In contrast to the DEP method, this UV-Vis-based method detects the release of protein and cofactor from a bulk amount of cells and is thus more indirect. It is not possible to monitor individual cells as they cannot be prepared and trapped like in the DEP experiment, and the amount of released protein or cofactor would be too low to be determined. As the results show, the DEP method is much more sensitive in the low concentration range and can well differentiate between 5 and 10% isopropyl alcohol, where the absorbance analysis method reaches its limit. Small ions are not detected with that method but it is very likely that those are outflowing of the cell due to the isopropyl alcohol incubation and causing the change in the DEP trapping observed for the 5% isopropyl alcohol concentration.

Conclusions

We have demonstrated a fast analysis method to study the impact of isopropyl alcohol on E. coli by means of dielectrophoresis. The analysis revealed that already incubation in 5% isopropyl alcohol for 5 min leads to a significant change of the DEP migration behaviour; the polarisability decreased compared to the reference cells. Additionally, we could demonstrate that incubation in isopropyl alcohol of higher concentration, i.e. 10% and 15%, led to increase of the polarisability. Therefore, we conclude that (at least) two different processes took part during the incubation process that led to these two different responses for the different isopropyl alcohol concentrations.
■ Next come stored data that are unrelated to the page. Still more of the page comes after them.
-- ==== Sys2Proof/Machine/Rings.lean ====
section
/-! DEFINITION. Doorbells, host queue descriptors, interrupts, ring resets and barriers (R337 to R347). -/

namespace Sys2Proof.Machine

/-! ### Freed slots -/

/-- Waiting markers of a ring, the longest waiting first. -/
def State.waitingMarkers (s : State) (r : Nat) : List Marker :=
  s.ev.markers.filter (fun m => m.waiting == some r)

/-- A marker that waits takes a free slot of its ring; it is discarded where its ring is now disabled or its source gated (R345). -/
def State.releaseMarker (s : State) (r : Nat) (m : Marker) : State :=
  if !s.delivers m.source || s.ringSize r = 0 then
    { s with ev := { s.ev with
        markers := s.ev.markers.filter (fun y => !(y.source == m.source && y.seq == m.seq)) } }.dropRecord m.source
  else if s.ringFull r then s
  else s.markerPut m r

/-- The freed slots of a ring go to its waiting markers (R345). -/
def State.releaseMarkers (s : State) (r : Nat) : State :=
  ((s.waitingMarkers r).foldl (fun s m => s.releaseMarker r m) s).finishBarriers

/-! ### Doorbells (R338) -/

/-- A doorbell write that R338 does not allow is ignored and counted. -/
def State.doorbellError (s : State) : State := s.bump 0x1500 0x06 0

/-- EVR_CONS_WRITE (R338, R345). -/
def execEvrConsWrite (fn : Fin 33) (r : Fin 64) (value : BitVec 32) (s : State) : Host.Outcome State Fault Refusal :=
  .next (s.timed fun s =>
    let x := s.ring r
    let taken := serialDiff 32 x.cons value.toNat
    if s.dev.state == .off || s.dev.state == .reset then s
    else if s.cfgN 0x1540 0x01 r ≠ fn.val ∨ ringHeld x.prod x.cons < taken then s.doorbellError
    else (s.setRing r { x with cons := value.toNat, records := x.records.drop taken, times := x.times.drop taken }).releaseMarkers r)

/-- HQ_SUB_PROD_WRITE (R338). -/
def execHqSubProdWrite (fn : Fin 33) (q : Fin 64) (value : BitVec 32) (s : State) : Host.Outcome State Fault Refusal :=
  .next (s.timed fun s =>
    let x := s.queue q
    if s.dev.state == .off || s.dev.state == .reset then s
    else if s.cfgN 0x1560 0x01 q ≠ fn.val ∨ s.cfgN 0x1560 0x04 q < serialDiff 32 x.subCons value.toNat then s.doorbellError
    else s.setQueue q { x with subProd := value.toNat })

/-- HQ_CMP_CONS_WRITE (R338, R346). -/
def execHqCmpConsWrite (fn : Fin 33) (q : Fin 64) (value : BitVec 32) (s : State) : Host.Outcome State Fault Refusal :=
  .next (s.timed fun s =>
    let x := s.queue q
    let taken := serialDiff 32 x.cmpCons value.toNat
    if s.dev.state == .off || s.dev.state == .reset then s
    else if s.cfgN 0x1560 0x01 q ≠ fn.val ∨ ringHeld x.cmpProd x.cmpCons < taken then s.doorbellError
    else (s.setQueue q { x with cmpCons := value.toNat, completions := x.completions.drop taken, times := x.times.drop taken }).drainWaiting q |>.hostDrain q)

/-! ### Descriptors (R341, R342) -/

/-- The device takes descriptors from HELD on; HALT stops all work (R77). -/
def State.takesDescriptors (s : State) : Bool := s.working || s.dev.state == .held

/-- RECEIVE_BUFFER_TAKE (R341, Table 18.4): a good buffer joins the unused ones; a bad descriptor completes as record kind 6. -/
def execReceiveBufferTake (q : Fin 64) (descriptor : List Byte) (s : State) : Host.Outcome State Fault Refusal :=
  .next (s.timed fun s =>
    if !s.takesDescriptors then s
    else match s.takeDescriptor q 1 with
      | none => s
      | some s =>
        let addr := leAt descriptor 0 8
        let len := leAt descriptor 8 4
        let good := addr % 64 == 0 && 256 ≤ len && len ≤ 16384 && len % 64 == 0 && leAt descriptor 12 52 == 0
        if good then
          let x := s.queue q
          s.setQueue q { x with buffers := x.buffers ++ [(addr, len)] }
        else s.complete q ⟨receiveRecord 6 false 0 0 0 addr, true⟩)

/-- A transmit descriptor is well formed: its port exists, its reserved fields are 0, its length lies in its range (Table 18.4). -/
def State.transmitOk (s : State) (d : List Byte) : Bool :=
  byteAt d 0 ≤ 15 && byteAt d 1 ≤ 1 && leAt d 4 4 == 0 && leAt d 24 40 == 0
    && 60 ≤ leAt d 2 2 && leAt d 2 2 + 4 ≤ s.portN (byteAt d 0) 0x05

/-- TRANSMIT_FRAME_DESCRIPTOR (R341, R342, R306): the frame joins its port's host transmit queue. -/
def execTransmitFrameDescriptor (q : Fin 64) (descriptor frame : List Byte) (s : State) : Host.Outcome State Fault Refusal :=
  .next (s.timed fun s =>
    if !s.takesDescriptors || s.cfgN 0x1700 0x32 0 == q.val then s
    else match s.takeDescriptor q 2 with
      | none => s
      | some s =>
        let cookie := leAt descriptor 16 8
        let n := byteAt descriptor 0
        let bytes := slice frame 0 (leAt descriptor 2 2)
        let f : EgFrame := ⟨bytes, bytes.length + 4, 0, 0, 0, 0, none, some (q, cookie), byteAt descriptor 1 == 1⟩
        if !s.transmitOk descriptor then s.complete q ⟨transmitRecord cookie 4 0, false⟩
        else if s.portRefuses n true then (s.bump (0x2C20 + n) 0x14 0).hostDone f 1 0
        else
          let p := s.egPort n
          (s.setEgPort n { p with hostTx := p.hostTx ++ [f] }).purgeHost n s.nowNs 1)

/-! ### Interrupts (R343) -/

/-- τ ns have passed, by the end of the present tick, since the first of `n` unsignalled records was delivered (R343). -/
def State.moderated (s : State) (times : List Nat) (n τ : Nat) : Bool :=
  n != 0 && τ * 48000 < (s.time.wall + 1 - times.getD (times.length - n) 0) * 10 ^ 9

/-- INTERRUPT_MODERATION_EXPIRY (R343): the moderation time of the first unsignalled record has passed, and the vector's message goes. -/
def execInterruptModerationExpiry (queue : Bool) (r : Fin 64) (s : State) : Host.Outcome State Fault Refusal :=
  .next (s.timed fun s =>
    if queue then
      let x := s.queue r
      if s.moderated x.times (unsignalled x.cmpProd x.cmpCons x.irq) (s.cfgN 0x1560 0x09 r) then s.queueInterrupt r else s
    else
      let x := s.ring r
      if s.moderated x.times (unsignalled x.prod x.cons x.irq) (s.cfgN 0x1540 0x06 r) then s.ringInterrupt r else s)

/-- A vector is unmasked: a message that its pending bit holds goes (R343). -/
def State.unmask (s : State) (v : Nat) : State :=
  let s := { s with ev := { s.ev with unmasked := v :: s.ev.unmasked.filter (· != v) } }
  if s.ev.pendingVectors.contains v then
    { s with ev := { s.ev with pendingVectors := s.ev.pendingVectors.filter (· != v) } }.emit (.msix v)
  else s

/-- A vector is masked. -/
def State.mask (s : State) (v : Nat) : State :=
  { s with ev := { s.ev with unmasked := s.ev.unmasked.filter (· != v) } }

/-- MSIX_VECTOR_UNMASK (R343). -/
def execMsixVectorUnmask (vector : Fin 256) (s : State) : Host.Outcome State Fault Refusal :=
  .next (s.timed fun s => s.unmask vector)

/-- The function that owns a vector (R339). -/
def vectorOwner (v : Nat) : Nat := if v < 128 then 0 else (v - 128) / 4 + 1

/-- A mailbox of a function. -/
def State.mailbox (s : State) (fn : Nat) : Mailbox := tget Mailbox.initial s.zmp.mailboxes fn

/-- Write of a mailbox. -/
def State.setMailbox (s : State) (fn : Nat) (m : Mailbox) : State :=
  { s with zmp := { s.zmp with mailboxes := tset Mailbox.initial s.zmp.mailboxes fn m } }

/-- The vector that a function's mailbox raises: the first that it owns (R339). -/
def firstVector (fn : Nat) : Nat := if fn = 0 then 0 else 128 + 4 * (fn - 1)

/-- A response goes to the response buffer, or waits behind the one that stands there (R57). -/
def State.mailboxReply (s : State) (fn : Nat) (msg : List Byte) : State :=
  let m := s.mailbox fn
  match m.response with
  | none => (s.setMailbox fn { m with response := some msg }).signal (firstVector fn)
  | some _ => s.setMailbox fn { m with waiting := m.waiting ++ [msg] }

/-- The device has copied the request (R57). -/
def State.mailboxTaken (s : State) (fn : Nat) : State := s.setMailbox fn { s.mailbox fn with busy := false, request := none }

/-- MB_SEND (R57). -/
def execMbSend (fn : Fin 33) (s : State) : Host.Outcome State Fault Refusal :=
  .next (
    let m := s.mailbox fn
    if s.dev.state == .off || s.dev.state == .reset then s
    else if m.busy then s.bump 0x1100 0x0D 0
    else if m.reqLen = 0 ∨ 4096 < m.reqLen then s.bump 0x1100 0x0B 0
    else s.setMailbox fn { m with busy := true, request := some ((List.range m.reqLen).map (tget 0 m.reqBuf)) })

/-- MB_ACK (R57): the next response held takes the buffer. -/
def execMbAck (fn : Fin 33) (s : State) : Host.Outcome State Fault Refusal :=
  .next (
    let m := s.mailbox fn
    match m.response, m.waiting with
    | none, _ => s
    | some _, [] => s.setMailbox fn { m with response := none }
    | some _, r :: rest => (s.setMailbox fn { m with response := some r, waiting := rest }).signal (firstVector fn))

/-- Four bytes enter a mailbox's request buffer. -/
def bufferPut (buf : List (Nat × Byte)) (offset v : Nat) : List (Nat × Byte) :=
  (List.range 4).foldl (fun b i => tset 0 b (offset + i) (BitVec.ofNat 8 (v / 256 ^ i))) buf

/-- REGISTER_WRITE (R338, Table 3.6): MB_REQ_LEN and the request buffer store their value; a vector control word masks or
unmasks; reserved and read-only offsets are not written. -/
def execRegisterWrite (fn : Fin 33) (reg : BarReg) (value : BitVec 32) (s : State) : Host.Outcome State Fault Refusal :=
  .next (
    if s.dev.state == .off || s.dev.state == .reset then s
    else match reg with
      | .mbReqLen => let m := s.mailbox fn; s.setMailbox fn { m with reqLen := value.toNat % 8192 }
      | .mbReqBuffer offset =>
        let m := s.mailbox fn
        if offset % 4 = 0 ∧ offset < 4096 then s.setMailbox fn { m with reqBuf := bufferPut m.reqBuf offset value.toNat } else s
      | .msixControl v =>
        s.timed fun s =>
          if vectorOwner v ≠ fn.val then s else if bitOf value.toNat 0 then s.mask v else s.unmask v
      | .reserved _ => s)

/-! ### Ring resets (R340) -/

/-- An event ring restarts: indices at 0, what was delivered stays with the host, markers that wait go to the new area. -/
def State.ringReset (s : State) (r : Nat) : State := (s.setRing r Ring.initial).releaseMarkers r

/-- A host queue restarts: descriptors not taken are abandoned and counted, unused buffers are released, waiting records go to the
new area. -/
def State.queueReset (s : State) (q : Nat) : State :=
  let x := s.queue q
  let s := s.bumpBy 0x1560 0x13 q (serialDiff 32 x.subCons x.subProd)
  ((s.setQueue q { HostQueue.initial with waiting := x.waiting }).drainWaiting q).hostDrain q

/-- The rings and queues whose function, base, entry count or writeback address differ between two maps restart (R340). -/
def State.ringsCommit (s : State) (old new : List (Nat × Value)) : State :=
  let differs (index e : Nat) (subs : List Nat) : Bool := subs.any (fun u => numIn old index u e != numIn new index u e)
  let s := (List.range 64).foldl (fun s r => if differs 0x1540 r [1, 2, 3, 7] then s.ringReset r else s) s
  (List.range 64).foldl (fun s q => if differs 0x1560 q [1, 3, 4, 5, 6, 0x0A] then s.queueReset q else s) s

/-- Every ring and queue of a function restarts; its cipher jobs end without completions (R140, R340). -/
def State.functionReset (s : State) (fn : Nat) : State :=
  let s := (List.range 64).foldl (fun s r => if s.cfgN 0x1540 0x01 r = fn then s.ringReset r else s) s
  (List.range 64).foldl (fun s q =>
    if s.cfgN 0x1560 0x01 q = fn then
      { s with cipher := { s.cipher with jobs := s.cipher.jobs.filter (fun j => j.queue != q) } }.queueReset q
    else s) s

/-- FUNCTION_LEVEL_RESET (R340): the function's vectors are masked again, as PCIe lays down. -/
def execFunctionLevelReset (fn : Fin 33) (s : State) : Host.Outcome State Fault Refusal :=
  .next (s.timed fun s =>
    if s.dev.state == .off || s.dev.state == .reset then s
    else
      let s := { s with ev := { s.ev with
        unmasked := s.ev.unmasked.filter (fun v => vectorOwner v != fn.val)
        pendingVectors := s.ev.pendingVectors.filter (fun v => vectorOwner v != fn.val) } }
      s.functionReset fn)

/-! ### Barriers (R347) -/

/-- One named source latches its next number for a marker; where records of its queue wait, the marker's turn is behind them. -/
def State.latchSource (s : State) (barrier src : Nat) : State :=
  let (s, n) := s.takeSeq src s.time.mt
  let s := { s with ev := { s.ev with markers := s.ev.markers ++ [⟨src, n, barrier, none⟩] } }
  match queueOf src with
  | some q =>
    let x := s.queue q
    if x.waiting.isEmpty then s else s.setQueue q { x with waiting := x.waiting ++ [.marker n] }
  | none => s

/-- The write of 1 to 0x1500.12 (R347, Table 18.6). -/
def State.barrierIssue (s : State) (slot : Nat) : State × Nat :=
  let mask := (s.windowV slot 0x1500 0x10).toBytes
  let named := (List.range 512).filter (fun i => bitOf (byteAt mask (i / 8)) (i % 8))
  let answer (s : State) (r : Nat) : State := s.setWindow slot 0x1500 0x13 (.num r)
  if 8 ≤ s.ev.barriers.length then (answer s 2, 0x11)
  else if named.isEmpty then (answer s 3, 0x01)
  else
    let b : Barrier := ⟨s.ev.nextBarrier, s.windowN slot 0x1500 0x11, slot, (s.session slot).ident slot, s.time.mt, named.length, 0⟩
    let s := { s with ev := { s.ev with barriers := s.ev.barriers ++ [b], nextBarrier := s.ev.nextBarrier + 1 } }
    let s := named.foldl (fun s src => s.latchSource b.ident src) s
    (answer s 1, 0)

/-- BARRIER_ISSUE (R347). -/
def execBarrierIssue (slot : Fin 16) (s : State) : Host.Outcome State Fault Refusal :=
  .next (s.sessionOp slot 1 fun s => s.barrierIssue slot)

/-- BARRIER_MARKER (R347): the source produces the markers that nothing older holds back; the last one completes the barrier. -/
def execBarrierMarker (source : Fin 512) (s : State) : Host.Outcome State Fault Refusal :=
  .next (s.timed fun s => (s.produceMarkers source).finishBarriers)

end Sys2Proof.Machine
end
Besides the new DEP analysis, we also conducted established UV-Vis absorbance measurements to determine the amount of proteins and NAD(P)+/NAD(P)H cofactors that were released into the surrounding medium as complementary experiments. The method can differentiate between the released NAD(P)H and protein at different isopropyl alcohol concentrations, especially above 15% isopropyl alcohol. The UV-Vis experiments confirmed that the solvent treatment does lead to a release of inner cell components, but with the current method it will hardly be possible to study the molecular reasons and to differentiate changes in cell response at low isopropyl alcohol concentration around 5% or 10%.
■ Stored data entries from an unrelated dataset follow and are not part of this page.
-- ==== Sys2Proof/Machine/Commit.lean ====
section
/-! DEFINITION. Generations: COMMIT, COMMIT_CANCEL, a generation becoming current, its retirement, and the restart of jobs started early (R52
to R55, R100, R113, R322, R351). -/

namespace Sys2Proof.Machine

/-! ### Jobs started before a commit (R351) -/

/-- The objects of one element of an index in a map. -/
def objectsOf (m : List (Nat × Value)) (index element : Nat) : List (Nat × Value) :=
  m.filter (fun e => keyIndex e.1 == index && keyElement e.1 == element)

/-- Two maps differ in an object of one of some elements, each given as index and element. -/
def anyChanged (old new : List (Nat × Value)) (l : List (Nat × Nat)) : Bool :=
  l.any (fun k => objectsOf old k.1 k.2 != objectsOf new k.1 k.2)

/-- Two maps differ in one of some sub-indices of an element. -/
def subsChanged (old new : List (Nat × Value)) (index element : Nat) (subs : List Nat) : Bool :=
  subs.any (fun u => valueIn old index u element != valueIn new index u element)

/-- The elements whose objects govern a leg's composed pictures: its encoding, its layout with the cells and the tile sources they name, the
compose record. -/
def composeGoverning (m : List (Nat × Value)) (l : Nat) : List (Nat × Nat) :=
  let x := numIn m 0x4000 0x51 l
  let cells := (List.range 64).map (fun c => 64 * x + c)
  [(0x2980, numIn m 0x4000 0x52 l), (0x4800, x), (0x2A00, 0)] ++ cells.map (fun c => (0x4880, c))
    ++ (cells.filter (fun c => numIn m 0x4880 0x01 c == 3)).map (fun c => (0x4700, numIn m 0x4880 0x02 c))

/-- Legs that a map gives objects. -/
def legElements (m : List (Nat × Value)) : List Nat := ((m.filter (fun e => keyIndex e.1 == 0x4000)).map (fun e => keyElement e.1)).eraseDups

/-- Two maps differ in an object that governs a leg's composed pictures. -/
def composeChanged (old new : List (Nat × Value)) (l : Nat) : Bool :=
  anyChanged old new (composeGoverning old l) || subsChanged old new 0x4000 l [0x50, 0x51, 0x52, 0x53]
    || (legElements old ++ legElements new).any (fun k => subsChanged old new 0x4000 k [0x54])

/-- Two maps differ in an object that governs a picture job: the stream; the encoding, its regions and the encoder's share of its leg. -/
def jobChanged (old new : List (Nat × Value)) (j : Job) : Bool :=
  match j.kind with
  | 2 => anyChanged old new [(0x2780, j.element)]
  | 3 =>
    let e := j.element / 4
    anyChanged old new ((0x2980, e) :: (List.range 8).map (fun i => (0x29A0, 8 * e + i)))
      || subsChanged old new 0x4000 (numIn old 0x2980 0x03 e) [0x64, 0x65]
  | _ => false

/-- A picture job is cancelled and is to start again with the same input (R351): its slot is FREE. -/
def State.restartJob (s : State) (j : Job) : State :=
  match j.kind with
  | 2 =>
    match (s.decStream j.element).job with
    | none => s.takeOff j.tag
    | some d => ((s.dropSlot d.slot).takeOff j.tag).bump 0x2700 0x0D 0
  | 3 =>
    match (s.encUnit j.element).job with
    | none => s.takeOff j.tag
    | some _ => s.encodeUndo j.element
  | _ => s

/-- The inputs that a unit of an encoding was brought for positions from `start` on are let go, a picture in progress among them. -/
def State.dropInputs (s : State) (k start : Nat) : State :=
  let s := match (s.encUnit k).job with
    | some j => if start ≤ j.position then s.encodeUndo k else s
    | none => s
  ((s.encUnit k).inputs.filter (fun i => start ≤ i.position)).foldl (fun s i => s.dropInput k i) s

/-- The first position from `start` on of a unit's compose jobs and of the inputs made by them. -/
def State.firstComposed (s : State) (k start : Nat) (jobs : List Nat) : Option Nat :=
  let x := s.encUnit k
  let all := jobs ++ x.inputs.map EncodeInput.position ++ (x.job.map EncodeJob.position).toList
  match all.filter (start ≤ ·) with
  | [] => none
  | a :: l => some (l.foldl min a)

/-- A leg's composed pictures from `start` on are made again under new objects (R23, R351): its compose jobs end, those completed whose
encoding has not ended are let go. -/
def State.recompose (s : State) (leg start : Nat) : State :=
  let e := s.cfgN 0x4000 0x52 leg
  [0, 1, 2].foldl (fun s u =>
    let mine := s.compose.jobs.filter (fun j => j.leg == leg && j.unit == u && decide (start ≤ j.position))
    match s.firstComposed (4 * e + u) start (mine.map ComposeJob.position) with
    | none => s
    | some p =>
      let s := mine.foldl (fun s j => (s.dropWriting 3 j.leg j.unit j.position).composeEnd j.tag) s
      let s := s.dropInputs (4 * e + u) start
      { s with compose := { s.compose with slots := tput s.compose.slots (4 * leg + u) (p - 1) } }) s

/-- A tile source's pictures from `start` on are scaled again under new objects, those whose encoding has not ended (R351). -/
def State.rescale (s : State) (tile start : Nat) : State :=
  let k := 4 * s.cfgN 0x4700 0x04 tile
  match s.firstComposed k start [] with
  | none => s
  | some p =>
    let s := s.dropInputs k start
    { s with compose := { s.compose with tiles := tput s.compose.tiles tile (p - 1) } }

/-- Work at or after the MT position `start` belongs to generation `g` (R351). Egress frames keep that of their packet (R104). -/
def State.rebind (s : State) (start g : Nat) : State :=
  let slot (x : LarderSlot) : LarderSlot := if !x.ready && start ≤ x.position then { x with generation := g } else x
  { s with
    jobs := s.jobs.map (fun j => if j.kind != 7 && start ≤ j.position then { j with generation := g } else j)
    decode := s.decode.map (fun x => (x.1, { x.2 with
      job := x.2.job.map (fun j => if start ≤ j.d then { j with generation := g } else j) }))
    encode := s.encode.map (fun x => (x.1, { x.2 with
      job := x.2.job.map (fun j => if start ≤ j.position then { j with generation := g } else j) }))
    larder := { s.larder with
      slots := s.larder.slots.map (fun x => (x.1, slot x.2))
      waits := s.larder.waits.map (fun w => { w with slot := slot w.slot }) } }

/-- The generation of positions from `start` on becomes `g` with the objects `new` in place of `old`: picture jobs started there that a
changed object governs start again (R351), and so do composed and scaled pictures that wait to be coded (R23). -/
def State.regenerate (s : State) (old new : List (Nat × Value)) (start g : Nat) : State :=
  let legs : List Nat := (s.compose.slots.map (fun (x : Nat × Nat) => x.1 / 4) ++ s.compose.jobs.map ComposeJob.leg).eraseDups
  let s : State := (legs.filter (composeChanged old new)).foldl (fun s l => s.recompose l start) s
  let tiles : List Nat := (s.compose.tiles.map Prod.fst).filter (fun t => anyChanged old new [(0x4700, t), (0x2980, numIn old 0x4700 0x04 t), (0x2A00, 0)])
  let s : State := tiles.foldl (fun s t => s.rescale t start) s
  let hit := s.jobs.filter (fun j => j.unit.isSome && decide (start ≤ j.position) && jobChanged old new j)
  (hit.foldl (fun s j => s.restartJob j) s).rebind start g

/-! ### COMMIT (R52, R55) -/

/-- The nodes and rules that the roots of the live generations and of an accepted one reach (Table 6.6). -/
def State.reached (s : State) : List Nat × List Nat :=
  let all := (s.dict.generations ++ (s.dict.pendingCommit.map PendingCommit.gen).toList).map (fun g => reachOf g.objects)
  ((all.map Prod.fst).flatten.eraseDups, (all.map Prod.snd).flatten.eraseDups)

/-- The LIVE and RETIRING nodes and rules follow the generations. -/
def State.setReached (s : State) : State :=
  let r := s.reached
  { s with flows := { s.flows with liveNodes := r.1, liveRules := r.2 } }

/-- Objects whose change only a held-only generation carries (R4, R74, R107, R222, R368). -/
def heldOnlyChange (old new : List (Nat × Value)) : Bool :=
  let differs (index sub : Nat) : Bool := valueIn old index sub 0 != valueIn new index sub 0
  differs 0x1200 0x03 || differs 0x2200 0x02 || differs 0x1700 0x32 || (List.range 4).any (fun c => differs (0x2810 + c) 0x01)

/-- The refusals that R52 tests before validation: RANGE, COMMIT_PENDING, GEN_LIMIT, GEN_EXHAUSTED; STAGE_BUSY before them (R51). -/
def State.commitRefused (s : State) (slot requestedMt : Nat) : Option Nat :=
  if s.dict.owner ≠ some slot then some 0x07
  else if requestedMt ≠ 0 ∧ s.time.mt + s.liveN 0x1200 0x0B 0 < requestedMt then some 0x01
  else if s.dict.pendingCommit.isSome then some 0x0A
  else if 8 ≤ s.dict.generations.length ∨ 2 ^ 28 ≤ s.dict.current + 1 - s.oldestLive then some 0x0B
  else if s.dict.current = 0xFFFFFFFF then some 0x0C
  else none

/-- The counters of a validation: admission refusals by class (R26), queued swaps refused (R177). -/
def State.validationCounts (s : State) (found : List Finding) (queued : Nat) : State :=
  let s := (found.filter (fun f => f.code == 4)).foldl (fun s f => s.bump f.index 0x05 0) s
  if queued = 0 then s else s.bumpBy 0x2500 0x0A 0 queued

/-- The report and the result of a validation (R55). -/
def State.reported (s : State) (result : Nat) (bytes : List Byte) : State :=
  { s with dict := { s.dict with lastResult := result, report := bytes } }

/-- COMMIT past its first refusals (R52). Validation takes no time in the model (log entry 40): the earliest commit MT is the next tick. -/
def State.commitChecked (s : State) (slot requestedMt hostCrc : Nat) : State × Nat × List Byte :=
  let m := s.candidate
  let g := s.dict.current + 1
  let crc := s.stagedCrc
  let found := s.validate m crc hostCrc
  let queued := (s.queuedRefused m).length
  let s := s.validationCounts found queued
  let bad := found.any (fun f => !f.subst)
  let late := requestedMt ≠ 0 && requestedMt < s.time.mt + 1
  if bad then ((s.reported 2 (reportBytes g 2 crc 0 found)).bump 0x1200 0x13 0, 0x08, [])
  else if late then ((s.reported 3 (reportBytes g 3 crc 0 found)).bump 0x1200 0x13 0, 0x09, [])
  else
    let mt := if requestedMt = 0 then s.time.mt + 1 else requestedMt
    let old := s.curMap
    let s := (s.reported 1 (reportBytes g 1 crc mt found)).bump 0x1200 0x12 0
    let p : PendingCommit := ⟨⟨g, mt, m⟩, slot, (s.session slot).ident slot, heldOnlyChange old m⟩
    let s := (s.cellsCommit (flowPlaces m) m g).metersNote m g mt
    let s := { s with dict := { s.dict with pendingCommit := some p, staged := [], owner := none } }
    (s.keep (s.setReached.regenerate old m mt g), 0x00, leBytes 4 g ++ leBytes 4 0 ++ leBytes 8 mt)

/-- COMMIT (R52). -/
def State.opCommit (s : State) (slot requestedMt hostCrc : Nat) : State × Nat × List Byte :=
  match s.commitRefused slot requestedMt with
  | some e => (s, e, [])
  | none => s.commitChecked slot requestedMt hostCrc

/-- COMMIT_CANCEL (R53): jobs that had gone over to the withdrawn generation go back to the current one (log entry 40). -/
def State.opCancel (s : State) (slot : Nat) : State × Nat × List Byte :=
  match s.dict.pendingCommit with
  | none => (s, 0x0D, [])
  | some p =>
    if p.slot = slot ∧ p.sessionId = (s.session slot).ident slot ∧ s.time.mt < p.gen.commitMt then
      let t := { s with dict := { s.dict with pendingCommit := none } }
      let t := ((t.cellsForget p.gen.number).metersForget p.gen.number).setReached
      let u := t.regenerate p.gen.objects t.curMap p.gen.commitMt t.dict.current
      (t.keep (u.raise (376 + slot) 0x0304 [p.gen.number, word32 p.gen.commitMt]), 0x00, [])
    else (s, 0x0D, [])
The results of both measurement approaches were in good agreement, though the novel method by dielectrophoresis analysis provided a more sensitive approach with insight into the processes that take place during incubation with isopropyl alcohol. For example, the DEP analysis offers access to distinguish between fast processes, like the incorporation of organic solvents into the membrane and slow processes as the diffusion-driven release of cell compounds, e.g. cofactors, out of the cell. Hence the presented DEP analysis method is a versatile tool for further studies of the impact of organic solvents on whole-cell biocatalysts.